**EXERCISE BRIEF:** Below are records; write all of them out exactly.

**AVAILABLE DATA:**
********************

-- ==== Sys2Proof/Decode.lean ====
section
/-! DEFINITION. The decoder and the encoder, both written from the base word of R32, the second words of R39 to R41 and
the opcode map of R56 and R57. A word that the map does not assign is rejected by name (R58). -/
namespace Sys2Proof

/-- The four formats (R31). -/
inductive Format where
  | l1 | l2r | l2i | m
deriving DecidableEq, Repr

/-- The fields of an instruction, by format. -/
inductive Fields where
  | l1 (f : L1)
  | l2r (f : L2R)
  | l2i (f : L2I)
  | m (f : LM)
deriving DecidableEq, Repr

/-- Why words are no instruction: the major or minor is unassigned (R58), or the second word is missing (R43). -/
inductive DecodeErr where
  | unassignedMajor
  | unassignedMinor
  | missingWord
deriving DecidableEq, Repr

/-- S, MAJ and MIN of an instruction, with its fields. -/
structure Parts where
  s : Bool
  maj : BitVec 6
  min : BitVec 3
  fields : Fields
deriving DecidableEq, Repr

/-- The format of a major, if it is assigned (Tables 9 and 10). -/
def formatOf (s : Bool) (maj : Nat) : Option Format :=
  match s, maj with
  | false, 0x00 => some .l1
  | false, 0x07 => some .l1
  | false, 0x11 => some .l1
  | false, 0x22 => some .l1
  | false, 0x23 => some .l1
  | false, 0x01 => some .l2r
  | false, 0x03 => some .l2r
  | false, 0x04 => some .l2r
  | false, 0x05 => some .l2r
  | false, 0x06 => some .l2r
  | false, 0x09 => some .l2r
  | false, 0x0B => some .l2r
  | false, 0x12 => some .l2r
  | false, 0x13 => some .l2r
  | false, 0x20 => some .l2r
  | false, 0x21 => some .l2r
  | false, 0x24 => some .l2r
  | false, 0x25 => some .l2r
  | false, 0x02 => some .l2i
  | false, 0x08 => some .l2i
  | false, 0x0A => some .l2i
  | false, 0x10 => some .l2i
  | false, 0x26 => some .l2i
  | false, 0x30 => some .m
  | false, 0x31 => some .m
  | false, 0x32 => some .m
  | false, 0x33 => some .m
  | true, 0x02 => some .l1
  | true, 0x00 => some .l2r
  | true, 0x03 => some .l2r
  | true, 0x08 => some .l2r
  | true, 0x09 => some .l2r
  | true, 0x0A => some .l2r
  | true, 0x0C => some .l2r
  | true, 0x0D => some .l2r
  | true, 0x0F => some .l2r
  | true, 0x10 => some .l2r
  | true, 0x11 => some .l2r
  | true, 0x01 => some .l2i
  | true, 0x0E => some .l2i
  | true, 0x04 => some .m
  | _, _ => none

/-- How many minors of a major are assigned, from 0 (Tables 9 and 10). -/
def minorsOf (s : Bool) (maj : Nat) : Nat :=
  match s, maj with
  | false, 0x00 => 8
  | false, 0x01 => 8
  | false, 0x02 => 8
  | false, 0x03 => 5
  | false, 0x04 => 6
  | false, 0x05 => 4
  | false, 0x06 => 6
  | false, 0x07 => 8
  | false, 0x08 => 4
  | false, 0x09 => 8
  | false, 0x0A => 8
  | false, 0x0B => 8
  | false, 0x10 => 3
  | false, 0x11 => 8
  | false, 0x12 => 7
  | false, 0x13 => 4
  | false, 0x20 => 6
  | false, 0x21 => 6
  | false, 0x22 => 8
  | false, 0x23 => 4
  | false, 0x24 => 5
  | false, 0x25 => 6
  | false, 0x26 => 2
  | false, 0x30 => 7
  | false, 0x31 => 8
  | false, 0x32 => 8
  | false, 0x33 => 4
  | true, 0x00 => 8
  | true, 0x01 => 8
  | true, 0x02 => 4
  | true, 0x03 => 6
  | true, 0x04 => 3
  | true, 0x08 => 6
  | true, 0x09 => 4
  | true, 0x0A => 8
  | true, 0x0C => 7
  | true, 0x0D => 7
  | true, 0x0E => 6
  | true, 0x0F => 6
  | true, 0x10 => 6
  | true, 0x11 => 6
  | _, _ => 0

********************

**PROBLEM SOLUTION:**
-- ==== Sys2Proof/Decode.lean ====
section
/-! DEFINITION. The decoder and the encoder, both written from the base word of R32, the second words of R39 to R41 and
the opcode map of R56 and R57. A word that the map does not assign is rejected by name (R58). -/
namespace Sys2Proof

/-- The four formats (R31). -/
inductive Format where
  | l1 | l2r | l2i | m
deriving DecidableEq, Repr

/-- The fields of an instruction, by format. -/
inductive Fields where
  | l1 (f : L1)
  | l2r (f : L2R)
  | l2i (f : L2I)
  | m (f : LM)
deriving DecidableEq, Repr

/-- Why words are no instruction: the major or minor is unassigned (R58), or the second word is missing (R43). -/
inductive DecodeErr where
  | unassignedMajor
  | unassignedMinor
  | missingWord
deriving DecidableEq, Repr

/-- S, MAJ and MIN of an instruction, with its fields. -/
structure Parts where
  s : Bool
  maj : BitVec 6
  min : BitVec 3
  fields : Fields
deriving DecidableEq, Repr

/-- The format of a major, if it is assigned (Tables 9 and 10). -/
def formatOf (s : Bool) (maj : Nat) : Option Format :=
  match s, maj with
  | false, 0x00 => some .l1
  | false, 0x07 => some .l1
  | false, 0x11 => some .l1
  | false, 0x22 => some .l1
  | false, 0x23 => some .l1
  | false, 0x01 => some .l2r
  | false, 0x03 => some .l2r
  | false, 0x04 => some .l2r
  | false, 0x05 => some .l2r
  | false, 0x06 => some .l2r
  | false, 0x09 => some .l2r
  | false, 0x0B => some .l2r
  | false, 0x12 => some .l2r
  | false, 0x13 => some .l2r
  | false, 0x20 => some .l2r
  | false, 0x21 => some .l2r
  | false, 0x24 => some .l2r
  | false, 0x25 => some .l2r
  | false, 0x02 => some .l2i
  | false, 0x08 => some .l2i
  | false, 0x0A => some .l2i
  | false, 0x10 => some .l2i
  | false, 0x26 => some .l2i
  | false, 0x30 => some .m
  | false, 0x31 => some .m
  | false, 0x32 => some .m
  | false, 0x33 => some .m
  | true, 0x02 => some .l1
  | true, 0x00 => some .l2r
  | true, 0x03 => some .l2r
  | true, 0x08 => some .l2r
  | true, 0x09 => some .l2r
  | true, 0x0A => some .l2r
  | true, 0x0C => some .l2r
  | true, 0x0D => some .l2r
  | true, 0x0F => some .l2r
  | true, 0x10 => some .l2r
  | true, 0x11 => some .l2r
  | true, 0x01 => some .l2i
  | true, 0x0E => some .l2i
  | true, 0x04 => some .m
  | _, _ => none

/-- How many minors of a major are assigned, from 0 (Tables 9 and 10). -/
def minorsOf (s : Bool) (maj : Nat) : Nat :=
  match s, maj with
  | false, 0x00 => 8
  | false, 0x01 => 8
  | false, 0x02 => 8
  | false, 0x03 => 5
  | false, 0x04 => 6
  | false, 0x05 => 4
  | false, 0x06 => 6
  | false, 0x07 => 8
  | false, 0x08 => 4
  | false, 0x09 => 8
  | false, 0x0A => 8
  | false, 0x0B => 8
  | false, 0x10 => 3
  | false, 0x11 => 8
  | false, 0x12 => 7
  | false, 0x13 => 4
  | false, 0x20 => 6
  | false, 0x21 => 6
  | false, 0x22 => 8
  | false, 0x23 => 4
  | false, 0x24 => 5
  | false, 0x25 => 6
  | false, 0x26 => 2
  | false, 0x30 => 7
  | false, 0x31 => 8
  | false, 0x32 => 8
  | false, 0x33 => 4
  | true, 0x00 => 8
  | true, 0x01 => 8
  | true, 0x02 => 4
  | true, 0x03 => 6
  | true, 0x04 => 3
  | true, 0x08 => 6
  | true, 0x09 => 4
  | true, 0x0A => 8
  | true, 0x0C => 7
  | true, 0x0D => 7
  | true, 0x0E => 6
  | true, 0x0F => 6
  | true, 0x10 => 6
  | true, 0x11 => 6
  | _, _ => 0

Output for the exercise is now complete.